Моряк Марио сопровождал своего протеже в машине скорой помощи от набережной до больницы вместе с агентом судовладельца и портовым врачом, который настоял, чтобы незнакомца проверили на заразные заболевания. Пробыв возле его койки примерно с час, он кивнул на прощание своему не приходящему в сознание другу и возвратился на «Гарибальди» готовить завтрак для команды. В тот же вечер старый итальянский пароход отправился в следующий рейс.
На другой день возле постели больного стоял уже другой человек, рядом с ним были офицер полиции и врач в коротком больничном халате. Все трое были турками, но коренастый, кургузый человек в штатском немного говорил по-английски.

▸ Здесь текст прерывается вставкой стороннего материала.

-- ==== Sys2Proof/Laws/Display.lean ====
section
/-! SUPPORT. The pixels after each display operation (43_display.md). -/

namespace Sys2Proof.Machine

/-- Reading pixel `(c', r')` after toggling `(c, r)`. -/
theorem Display.get_toggle (d : Display) (c c' : Fin 64) (r r' : Fin 32) :
    (d.toggle c r).get c' r' = if c' = c ∧ r' = r then !d.get c r else d.get c' r' := by
  by_cases hr : r' = r
  · subst hr
    by_cases hc : c' = c
    · subst hc; simp [Display.get, Display.toggle]
    · have : c.val ≠ c'.val := fun e => hc (Fin.ext e.symm)
      simp [Display.get, Display.toggle, hc, this]
  · have : r.val ≠ r'.val := fun e => hr (Fin.ext e.symm)
    simp [Display.get, Display.toggle, hr, this]

@[simp] theorem Display.get_clear (c : Fin 64) (r : Fin 32) : Display.clear.get c r = false := by
  simp [Display.get, Display.clear]

/-- Two grids with the same pixels are the same grid. -/
theorem Display.ext_get {d e : Display} (h : ∀ c r, d.get c r = e.get c r) : d = e := by
  apply Vector.ext
  intro r hr
  apply Vector.ext
  intro c hc
  exact h ⟨c, hc⟩ ⟨r, hr⟩

/-- The edge rule names pixel `(c, r)` exactly when the bit lands there (R232). -/
theorem place_eq_some (edge : DrawEdge) (u v : Nat) (c : Fin 64) (r : Fin 32) :
    place edge u v = some (c, r) ↔ landsOn edge u v c r := by
  cases edge with
  | wrap =>
    simp only [place, landsOn, Option.some.injEq, Prod.mk.injEq, Fin.ext_iff, Fin.ofNat]
    omega
  | clip =>
    simp only [place, landsOn]
    split
    · simp only [Option.some.injEq, Prod.mk.injEq, Fin.ext_iff]
      omega
    · have hc := c.isLt
      have hr := r.isLt
      simp only [reduceCtorEq, false_iff]
      omega

/-- One sprite bit: the pixel it lands on is toggled when the bit is 1, every other pixel stays (R231 step 5). -/
theorem drawBit_get (edge : DrawEdge) (u v : Nat) (bit : Bool) (acc : Display × Bool) (c : Fin 64) (r : Fin 32) :
    ((drawBit edge u v bit acc).1.get c r = !acc.1.get c r ∧ bit = true ∧ landsOn edge u v c r) ∨
    ((drawBit edge u v bit acc).1.get c r = acc.1.get c r ∧ ¬(bit = true ∧ landsOn edge u v c r)) := by
  cases bit with
  | false => exact .inr ⟨rfl, by simp⟩
  | true =>
    simp only [drawBit, if_true, true_and]
    cases hp : place edge u v with
    | none =>
      refine .inr ⟨rfl, fun hl => ?_⟩
      simp [(place_eq_some edge u v c r).mpr hl] at hp
    | some q =>
      obtain ⟨c1, r1⟩ := q
      by_cases h : c = c1 ∧ r = r1
      · obtain ⟨rfl, rfl⟩ := h
        exact .inl ⟨by simp [Display.get_toggle], (place_eq_some edge u v c r).mp hp⟩
      · refine .inr ⟨by simp [Display.get_toggle, h], fun hl => h ?_⟩
        have := ((place_eq_some edge u v c r).mpr hl).symm.trans hp
        simpa using this

/-- One sprite bit: the collision flag is raised exactly when a 1-bit lands on a pixel that is 1. -/
theorem drawBit_coll (edge : DrawEdge) (u v : Nat) (bit : Bool) (acc : Display × Bool) :
    (drawBit edge u v bit acc).2 = true ↔
      acc.2 = true ∨ (bit = true ∧ ∃ c r, landsOn edge u v c r ∧ acc.1.get c r = true) := by
  cases bit with
  | false => simp [drawBit]
  | true =>
    simp only [drawBit, if_true, true_and]
    cases hp : place edge u v with
    | none =>
      have : ∀ c r, ¬landsOn edge u v c r := fun c r hl => by
        simp [(place_eq_some edge u v c r).mpr hl] at hp
      simp [this]
    | some q =>
      obtain ⟨c1, r1⟩ := q
      have hl := (place_eq_some edge u v c1 r1).mp hp
      simp only [Bool.or_eq_true]
      refine or_congr_right ⟨fun hg => ⟨c1, r1, hl, hg⟩, ?_⟩
      rintro ⟨c, r, hl', hg⟩
      have := ((place_eq_some edge u v c r).mpr hl').symm.trans hp
      simp only [Option.some.injEq, Prod.mk.injEq] at this
      rwa [← this.1, ← this.2]

end Sys2Proof.Machine
end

– Он выкарабкается, – сказал врач, – но в данный момент он все еще очень болен. Тепловой удар, солнечные ожоги второй степени, а кроме того, судя по его виду, он не ел много дней подряд. К тому же общая слабость.
– А это что? – спросил штатский, указывая на отходившие от капельницы трубки, подведенные к обеим рукам человека.
– Концентрированная глюкоза в одной капельнице – для подкармливания, соляная капельница – для того, чтобы преодолеть шок, – ответил доктор. – Моряки, вероятно, спасли ему жизнь, отведя жар от его ран, а мы сделали ему ванну в успокаивающем средстве, чтобы способствовать процессу заживления. Теперь все зависит только от него и Аллаха.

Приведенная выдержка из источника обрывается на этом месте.